Prosopagnosia adalah gangguan rekognisi visual yang menarik dan controversial. Yaitu,
agnosia visual dengan kesulitan spesifik dalam mengenali wajah-wajah. Agnosia adalah
ketidakmampuan untuk mengenali yang tidak dapat diatribusikan pada adanya deficit sensorik
atau hendaya verbal atau intelektual, visual agnosia adalah sebuah agnosia yang spesifik untuk
stimuli visual. Penderita prosopagnosis biasanya dapat mengenali seraut wajah sebagai seraut
wajah. Mereka sering melaporkan melihat bagian-bagian wajah individu yang campur aduk yang
untuk alasan tertentu tidak pernah menyatu menjadi sebuah keseluruhan yang mudah dikenali.

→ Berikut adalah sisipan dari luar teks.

-- ==== Sys2Proof/Laws/CeremonyOpsFrame.lean ====
section
/-!
SUPPORT. What the definitions of Machine/CeremonyOps.lean leave unchanged.
-/
namespace Sys2Proof
namespace Machine
set_option maxRecDepth 100000
set_option linter.unusedSimpArgs false

theorem tellCeremony_frame {a1 s} : Frame 137438953472 (tellCeremony a1 s) s := by
  unfold tellCeremony
  simp only [↓frame_rfl, Nat.reduceOr, ↓frame_step pairState_frame]
theorem touch_frame {a1 s} : Frame 8208 (touch a1 s) s := by
  unfold touch
  repeat' first
    | simp only [↓frame_mkM, ↓frame_rfl, Nat.reduceOr, ↓frame_step sequence_frame]
    | with_reducible apply frame_mk <;> first | exact .inl rfl | exact .inr rfl | skip
    | with_reducible refine frame_snd (by assumption) ?_
    | split
theorem closeCeremony_frame {a1 s} : Frame 137438953488 (closeCeremony a1 s) s := by
  unfold closeCeremony
  repeat' first
    | simp only [↓frame_mkM, ↓frame_rfl, Nat.reduceOr, ↓frame_step pairState_frame]
    | with_reducible apply frame_mk <;> first | exact .inl rfl | exact .inr rfl | skip
theorem answerMate_frame {a1 a2 a3 a4 s} : Frame 137438953472 (answerMate a1 a2 a3 a4 s) s := by
  unfold answerMate
  simp only [↓frame_rfl, Nat.reduceOr, ↓frame_step pairState_frame]
theorem qHeld_frame {a1 a2 s} : Frame 825170591744 (qHeld a1 a2 s) s := by
  unfold qHeld
  repeat' first
    | with_reducible refine frame_ite ?_ ?_
    | simp only [↓frame_rfl, Nat.reduceOr, ↓frame_step hold_frame, ↓frame_step replyHeld_frame]
theorem qReply_frame {a1 a2 a3 s} : Frame 982413213824 (qReply a1 a2 a3 s) s := by
  unfold qReply
  repeat' first
    | with_reducible refine frame_ite ?_ ?_
    | simp only [↓frame_rfl, Nat.reduceOr, ↓frame_step qHeld_frame, ↓frame_step answerMate_frame, ↓frame_step reply_frame]
theorem quorumDone_frame {a1 a2 a3 s} : Frame 165595439112 (quorumDone a1 a2 a3 s) s := by
  unfold quorumDone
  simp only [↓frame_rfl, Nat.reduceOr, ↓frame_step raiseEvent_frame, ↓frame_step signCheckpoint_frame, ↓frame_step enter_frame]
theorem endCeremony_frame {w a1 a2 a3 f4 s} (hw : 982413213840 ||| w = w) (h : ∀ n s, Frame w (f4 n s) s) : Frame w (endCeremony a1 a2 a3 f4 s) s := by
  unfold endCeremony
  repeat' first
    | with_reducible refine frame_ite ?_ ?_
    | simp only [↓frame_rfl, Nat.reduceOr, ↓frame_stepH hw qReply_frame, ↓frame_stepH hw closeCeremony_frame]
    | with_reducible refine Frame.trans (h _ _) ?_
theorem quorumCmd_frame {w a1 a2 a3 f4 s} (hw : 995331694744 ||| w = w) (h : ∀ n s, Frame w (f4 n s) s) : Frame w (quorumCmd a1 a2 a3 f4 s) s := by
  unfold quorumCmd
  repeat' first
    | with_reducible refine frame_ite ?_ ?_
    | simp only [↓frame_rfl, Nat.reduceOr, ↓frame_stepH hw reply_frame]
    | with_reducible refine Frame.trans (h _ _) ?_
    | with_reducible refine Frame.trans (mailboxCmd_frame (sub_trans rfl hw) (fun _ _ => ?_)) ?_
    | with_reducible refine Frame.trans (endCeremony_frame (sub_trans rfl hw) (fun _ _ => ?_)) ?_
    | split

end Machine
end Sys2Proof
end

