-- ==== Sys2Proof/Laws/TransportFrame.lean ====
section
/-!
SUPPORT. What the definitions of Machine/Transport.lean leave unchanged.
-/
namespace Sys2Proof
namespace Machine
set_option maxRecDepth 100000
set_option linter.unusedSimpArgs false
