-- ==== Sys2Proof/Laws/KeepForms.lean ====
section
/-!
SUPPORT. What every operation keeps, also the few that change the fuse, the custodian set or landing memory.
-/
namespace Sys2Proof
namespace Machine

/-- What every operation keeps from `s` to `t`: a fuse that does not fall (02 R64), a custodian set that stays empty or one R38 allows,
landing memory that stays canonical (13 R341). -/
structure Keep (t s : State) : Prop where
  fused   : s.auth.fusedSvn ≤ t.auth.fusedSvn
  cust    : legal s.auth.quorumK s.auth.custKeys = true → legal t.auth.quorumK t.auth.custKeys = true
  mem     : Memory.wf s.reg.mem = true → Memory.wf t.reg.mem = true
/-- A next state of the outcome keeps what `Keep` says. -/
def OutKeep (o : Host.Outcome State Fault Refusal) (s : State) : Prop := ∀ t, o = .next t → Keep t s
theorem Frame.keep {w : Nat} {t s : State} (h : Frame w t s) (k : w &&& 524294 = 0) : Keep t s := by
  have f := h.fuse (bit_and k rfl)
  have c := h.custodians (bit_and k rfl)
  have m := h.landing (bit_and k rfl)
  refine ⟨f.symm ▸ Nat.le_refl _, ?_, by rw [m]; exact id⟩
  rw [Prod.mk.injEq] at c
  rw [c.1, c.2]; exact id
theorem Keep.refl {s : State} : Keep s s := ⟨Nat.le_refl _, id, id⟩
theorem Keep.trans {a b c : State} (h : Keep a b) (k : Keep b c) : Keep a c :=
  ⟨Nat.le_trans k.1 h.1, fun x => h.2 (k.2 x), fun x => h.3 (k.3 x)⟩
theorem keep_rfl (s : State) : Keep s s = True := eq_true Keep.refl
theorem keep_step {w : Nat} {t s c : State} (h : Frame w t s) (k : w &&& 524294 = 0) : Keep t c = Keep s c :=
  propext ⟨fun j => (h.symm.keep k).trans j, fun j => (h.keep k).trans j⟩
theorem keep_next (t s : State) : OutKeep (.next t) s = Keep t s := propext ⟨fun h => h t rfl, fun h _ e => by cases e; exact h⟩
theorem keep_fault (r : Fault) (s : State) : OutKeep (.fault r) s = True := eq_true (fun _ e => by cases e)
theorem keep_ite {c : Prop} [Decidable c] {a b s : State} (h : Keep a s) (k : Keep b s) : Keep (if c then a else b) s := by
  split <;> assumption
theorem keep_oite {c : Prop} [Decidable c] {a b : Host.Outcome State Fault Refusal} {s : State} (h : OutKeep a s) (k : OutKeep b s) :
    OutKeep (if c then a else b) s := by
  split <;> assumption
theorem keep_foldl {α : Type} {g : State → α → State} {l : List α} {s c : State} (h : ∀ a x, Keep (g a x) a) (k : Keep s c) : Keep (l.foldl g s) c := by
  induction l generalizing s with
  | nil => exact k
  | cons x l ih => exact ih ((h s x).trans k)
theorem keep_elim {α : Type} {o : Option α} {a s : State} {f : α → State} (h : Keep a s) (k : ∀ x, Keep (f x) s) :
    Keep (o.elim a f) s := by cases o with
  | none => exact h
  | some x => exact k x
theorem keep_snd {α : Type} {p : α × State} {a : α} {t c : State} (h : p = (a, t)) (k : Keep p.2 c) : Keep t c := by subst h; exact k
/-- `Keep` over the named fields, the form a record update rewrites to. -/
def KeepF (f : Nat) (k : List Digest) (q : Nat) (m : List Host.Cell) (c : State) : Prop :=
  c.auth.fusedSvn ≤ f ∧ (legal c.auth.quorumK c.auth.custKeys = true → legal q k = true) ∧ (Memory.wf c.reg.mem = true → Memory.wf m = true)
theorem keepF_eq (s c : State) : KeepF s.auth.fusedSvn s.auth.custKeys s.auth.quorumK s.reg.mem c = Keep s c :=
  propext ⟨fun h => ⟨h.1, h.2.1, h.2.2⟩, fun h => ⟨h.1, h.2, h.3⟩⟩
theorem keep_mk (c : State) x_auth x_time x_block x_obj x_idx x_log x_mem x_fix x_hitch x_trn x_reg x_net x_sch x_hold x_mov x_drv x_sep x_pair x_tet x_mbx x_layers x_pwr x_pst x_ev x_boot x_spdm x_out x_held x_nextId x_pending : Keep (State.mk x_auth x_time x_block x_obj x_idx x_log x_mem x_fix x_hitch x_trn x_reg x_net x_sch x_hold x_mov x_drv x_sep x_pair x_tet x_mbx x_layers x_pwr x_pst x_ev x_boot x_spdm x_out x_held x_nextId x_pending) c = KeepF x_auth.fusedSvn x_auth.custKeys x_auth.quorumK x_reg.mem c := (keepF_eq _ _).symm

end Machine
end Sys2Proof
end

Testing yang saksama terhadap banyak penderita prosopagnosia mengungkapkan bahwa deficit
rekognisi mereka tidak terbatas pada wajah. Kasus ini menunjukkan bahwa banyak pendeerita
prosopagnosis yang memiliki masalah umum dalam mengenali objek-objek spesigik, objek-
objek yang menjadi bagian kelompok objek yang kompleks.